As detective sergeant Hancock led her away Elizabeth denied forging the letter and told him she’d been forced to signed the cheque by someone else, but gave no name he could trace. At Bow Lane police station Elizabeth was searched (by a female searcher) and three of the £5 notes that Donald King had issued to her were discovered. In addition Mts Johnson (the searcher) found:

‘three sovereigns, a gold watch, chain, and three lockets, an opera glass, an eye-glass, a gentleman’s ring, a brooch, penknife, [and] three keys’.

It would seem that Elizabeth Smith was not only a fraudster and forger, she was a practiced ‘finger smith’ (pickpocket) as well.

In court at the mansion House Mr Longman appeared and said he knew Elizabeth and her family. She had written to him, he stated, in great distress and asking for money. He’d sent her a cheque for £5 but when she failed to acknowledge it he wrote again, complaining about her ingratitude. This prompted her to write back apologizing and making excuses, before asking for more money. Longman wrote to the local parish priest who was unable to verify the story Elizabeth told about her desperate situation. Nevertheless the publisher sent her another £5.

The Lord Mayor remanded her and we know of course that that remand eventually resulted in a trial at Old Bailey where, perhaps unsurprisingly given the evidence against her, she pleaded guilty.

Thomas Twining had opened a teashop – London’s first – on The Strand in 1706. It did well and the company braced out into banking in 1824. By 1835 banking was successful enough to warrant building a new property next to the teashop. Twining’s Bank lasted until 1892 when Richard and Herbert Twining sold it to Lloyds.

Smith, Payne, & Smiths bank had been established in 1758 as a collaboration between Abel Smith (a Nottingham banker) and John Payne, a London merchant and line draper, and chairman of the East India Company. The bank moved to new premises in Lombard Street in 1837, just two years after Twinings opened their new doors. In 1902 Smiths (which owned 5 family banks in the chain) merged with the Union Bank of London to form Union of London & Smiths Bank Ltd. This new bank lasted until the end of the First World War when it became the National Provident & Union Bank of England, eventually turning into first, the Westminster Bank (1968) and then the National Westminster Bank (Natwest) in 1970.

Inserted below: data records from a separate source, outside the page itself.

-- ==== Sys2Proof/Laws/Border.lean ====
section
/-! SUPPORT. The border sampler: everything one `record` can do (43_border.md R210 to R215). -/

namespace Sys2Proof.Machine

/-! ### `store` and `takeSnap` -/

@[simp] theorem Border.store_line (c : Config) (b : Border) (col : Colour) :
    (b.store c col).line = b.line := by unfold Border.store; split <;> rfl
@[simp] theorem Border.store_bacc (c : Config) (b : Border) (col : Colour) :
    (b.store c col).bacc = b.bacc := by unfold Border.store; split <;> rfl
@[simp] theorem Border.store_fr (c : Config) (b : Border) (col : Colour) :
    (b.store c col).fr = b.fr := by unfold Border.store; split <;> rfl
@[simp] theorem Border.store_snap (c : Config) (b : Border) (col : Colour) :
    (b.store c col).snap = b.snap := by unfold Border.store; split <;> rfl
@[simp] theorem Border.store_buf_length (c : Config) (b : Border) (col : Colour) :
    (b.store c col).buf.length = b.buf.length := by unfold Border.store; split <;> simp
@[simp] theorem Border.takeSnap_buf (b : Border) : b.takeSnap.buf = b.buf := rfl
@[simp] theorem Border.takeSnap_line (b : Border) : b.takeSnap.line = b.line := rfl
@[simp] theorem Border.takeSnap_bacc (b : Border) : b.takeSnap.bacc = b.bacc := rfl
@[simp] theorem Border.takeSnap_fr (b : Border) : b.takeSnap.fr = true := rfl
@[simp] theorem Border.takeSnap_snap (b : Border) : b.takeSnap.snap = b.buf := rfl

/-- The stored entry, and no other, takes the colour (R213). -/
theorem Border.store_buf (c : Config) (b : Border) (col : Colour) (hb : b.buf.length = c.nStored)
    (j : Nat) (hj : j < c.nStored) :
    (b.store c col).buf[j]? = if j = b.line.toNat then some col else b.buf[j]? := by
  unfold Border.store
  by_cases hl : b.line.toNat < c.nStored
  · rw [if_pos hl, List.getElem?_set]
    by_cases h : j = b.line.toNat
    · rw [if_pos h.symm, if_pos h, if_pos (by omega)]
    · rw [if_neg (Ne.symm h), if_neg h]
  · rw [if_neg hl, if_neg (by omega)]

/-! ### `nextLine` and `record` -/

theorem Border.nextLine_of_ne (c : Config) (fin : Bool) (b : Border)
    (h : b.line.toNat + 1 ≠ c.nLines) :
    b.nextLine c fin = ({ b with line := b.line + 1 }, []) := by
  unfold Border.nextLine
  rw [if_neg h]

theorem Border.nextLine_of_wrap (c : Config) (fin : Bool) (b : Border)
    (h : b.line.toNat + 1 = c.nLines) :
    b.nextLine c fin =
      if fin then ({ b with line := 0 }, [])
      else (Border.takeSnap { b with line := 0 }, [.frame b.buf]) := by
  unfold Border.nextLine
  rw [if_pos h]

theorem Border.record_of_le (c : Config) (fin : Bool) (sgn : Sign) (lo hi : Colour) (b : Border)
    (h : b.bacc + c.clkHz ≤ c.lineBudget) :
    b.record c fin sgn lo hi = ({ b with bacc := b.bacc + c.clkHz }, []) := by
  unfold Border.record
  rw [if_neg (by omega)]

theorem Border.record_of_lt (c : Config) (fin : Bool) (sgn : Sign) (lo hi : Colour) (b : Border)
    (h : c.lineBudget < b.bacc + c.clkHz) :
    b.record c fin sgn lo hi =
      (Border.store c { b with bacc := b.bacc + c.clkHz - c.lineBudget }
        (commitColour lo hi sgn)).nextLine c fin := by
  unfold Border.record
  rw [if_pos h]

/-- Everything one `record` can do: no commit, a commit inside a frame, or a commit that wraps. -/
theorem Border.record_cases (c : Config) (fin : Bool) (sgn : Sign) (lo hi : Colour) (b : Border) :
    (b.bacc + c.clkHz ≤ c.lineBudget ∧
      b.record c fin sgn lo hi = ({ b with bacc := b.bacc + c.clkHz }, [])) ∨
    (c.lineBudget < b.bacc + c.clkHz ∧
      ∃ b1 : Border, b1 = Border.store c { b with bacc := b.bacc + c.clkHz - c.lineBudget }
          (commitColour lo hi sgn) ∧
        ((b.line.toNat + 1 ≠ c.nLines ∧ b.record c fin sgn lo hi = ({ b1 with line := b.line + 1 }, [])) ∨
          (b.line.toNat + 1 = c.nLines ∧ fin = true ∧
            b.record c fin sgn lo hi = ({ b1 with line := 0 }, [])) ∨
          (b.line.toNat + 1 = c.nLines ∧ fin = false ∧
            b.record c fin sgn lo hi =
              (Border.takeSnap { b1 with line := 0 }, [.frame b1.buf])))) := by
  rcases Nat.lt_or_ge c.lineBudget (b.bacc + c.clkHz) with h | h
  · refine .inr ⟨h, _, rfl, ?_⟩
    rw [Border.record_of_lt _ _ _ _ _ _ h]
    by_cases hl : b.line.toNat + 1 = c.nLines
    · rw [Border.nextLine_of_wrap _ _ _ (by simpa using hl)]
      cases fin <;> simp [hl]
    · rw [Border.nextLine_of_ne _ _ _ (by simpa using hl), Border.store_line]
      exact .inl ⟨hl, rfl⟩
  · exact .inl ⟨h, Border.record_of_le _ _ _ _ _ _ h⟩

/-- A `record` keeps the scanline counter in `0..N_LINES-1` (R40). -/
theorem Border.record_line_lt (c : Config) (fin : Bool) (sgn : Sign) (lo hi : Colour) (b : Border)
    (h : b.line.toNat < c.nLines) :
    (b.record c fin sgn lo hi).1.line.toNat < c.nLines := by
  rcases Border.record_cases c fin sgn lo hi b with
    ⟨-, e⟩ | ⟨-, b1, -, ⟨hl, e⟩ | ⟨-, -, e⟩ | ⟨-, -, e⟩⟩ <;> rw [e]
  · exact h
  · show (b.line + 1).toNat < c.nLines
    rw [BitVec.toNat_add]
    have := Nat.mod_le (b.line.toNat + (1 : BitVec 9).toNat) (2 ^ 9)
    have h1 : (1 : BitVec 9).toNat = 1 := rfl
    omega
  · show (0 : BitVec 9).toNat < c.nLines
    exact Nat.lt_of_le_of_lt (Nat.zero_le _) h
  · show (0 : BitVec 9).toNat < c.nLines
    exact Nat.lt_of_le_of_lt (Nat.zero_le _) h

/-- A `record` keeps the length of both buffers (R39, R43). -/
theorem Border.record_lengths (c : Config) (fin : Bool) (sgn : Sign) (lo hi : Colour) (b : Border)
    (hb : b.buf.length = c.nStored) (hs : b.snap.length = c.nStored) :
    (b.record c fin sgn lo hi).1.buf.length = c.nStored ∧
      (b.record c fin sgn lo hi).1.snap.length = c.nStored := by
  rcases Border.record_cases c fin sgn lo hi b with
    ⟨-, e⟩ | ⟨-, b1, rfl, ⟨-, e⟩ | ⟨-, -, e⟩ | ⟨-, -, e⟩⟩ <;> rw [e] <;> simp [hb, hs]

/-- A `record` keeps the accumulator within its budget, where a sample is no longer than a scanline
(R41, W3). -/
theorem Border.record_bacc_le (c : Config) (fin : Bool) (sgn : Sign) (lo hi : Colour) (b : Border)
    (hw : c.clkHz ≤ c.lineBudget) (h : b.bacc ≤ c.lineBudget) :
    (b.record c fin sgn lo hi).1.bacc ≤ c.lineBudget := by
  rcases Border.record_cases c fin sgn lo hi b with
    ⟨hl, e⟩ | ⟨-, b1, rfl, ⟨-, e⟩ | ⟨-, -, e⟩ | ⟨-, -, e⟩⟩ <;> rw [e] <;> simp <;> omega

/-- After exhaustion a `record` leaves `fr` and `snap` and emits nothing (R215). -/
theorem Border.record_fin (c : Config) (sgn : Sign) (lo hi : Colour) (b : Border) :
    (b.record c true sgn lo hi).1.fr = b.fr ∧ (b.record c true sgn lo hi).1.snap = b.snap ∧
      (b.record c true sgn lo hi).2 = [] := by
  rcases Border.record_cases c true sgn lo hi b with
    ⟨-, e⟩ | ⟨-, b1, rfl, ⟨-, e⟩ | ⟨-, -, e⟩ | ⟨-, h, -⟩⟩
  · rw [e]; simp
  · rw [e]; simp
  · rw [e]; simp
  · cases h

/-- The events of a `record`: none, or one FRAME that carries `snap` as the step left it (R215, R241);
without one `snap` and `fr` stay. -/
theorem Border.record_events (c : Config) (fin : Bool) (sgn : Sign) (lo hi : Colour) (b : Border) :
    ((b.record c fin sgn lo hi).2 = [] ∧ (b.record c fin sgn lo hi).1.snap = b.snap ∧
      (b.record c fin sgn lo hi).1.fr = b.fr) ∨
    (fin = false ∧ (b.record c fin sgn lo hi).2 = [.frame (b.record c fin sgn lo hi).1.snap] ∧
      (b.record c fin sgn lo hi).1.fr = true) := by
  rcases Border.record_cases c fin sgn lo hi b with
    ⟨-, e⟩ | ⟨-, b1, rfl, ⟨-, e⟩ | ⟨-, -, e⟩ | ⟨-, h, e⟩⟩ <;> rw [e] <;> simp_all

/-! ### READ_SNAP -/

/-- The entry, where there is one (R218). -/
theorem snapEntry_of_some {snap : List Colour} {idx : Byte} {col : Colour}
    (h : snap[idx.toNat]? = some col) : snapEntry snap idx = col := by
  unfold snapEntry
  rw [h]

/-- With 256 entries every index has one (R218). -/
theorem getElem?_snap (snap : List Colour) (h : snap.length = 256) (idx : Byte) :
    ∃ col, snap[idx.toNat]? = some col := by
  have := idx.isLt
  exact ⟨snap[idx.toNat], List.getElem?_eq_getElem (by omega)⟩

end Sys2Proof.Machine
end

Thomas Longman founded his publishing house in Paternoster Row in 1724, buying a shop owned by William Taylor who had published Jonathan Swift’s Robinson Crusoe. The firm prospered through the eighteenth century and into the nineteenth, most famously publishing Maclaulay’s Lays of Ancient Romeand then his History of England(which sold in excess of 40,000 copies). Longman’s continued into the 1900s, survived a direct hit during the Blitz (which destroyed their premises and their stock), before Pearson bought it in 1968.

I suppose what this little story of fraud and forgery from 1870 reveals is the deep roots that some of our household names have, even if very many of them are now owned by global multinational companies. Elizabeth Smith, by contrast, leaves very little behind her, just one of many who came before the courts in the 1800s accused of stealing or defrauding those with much deeper pockets than she had.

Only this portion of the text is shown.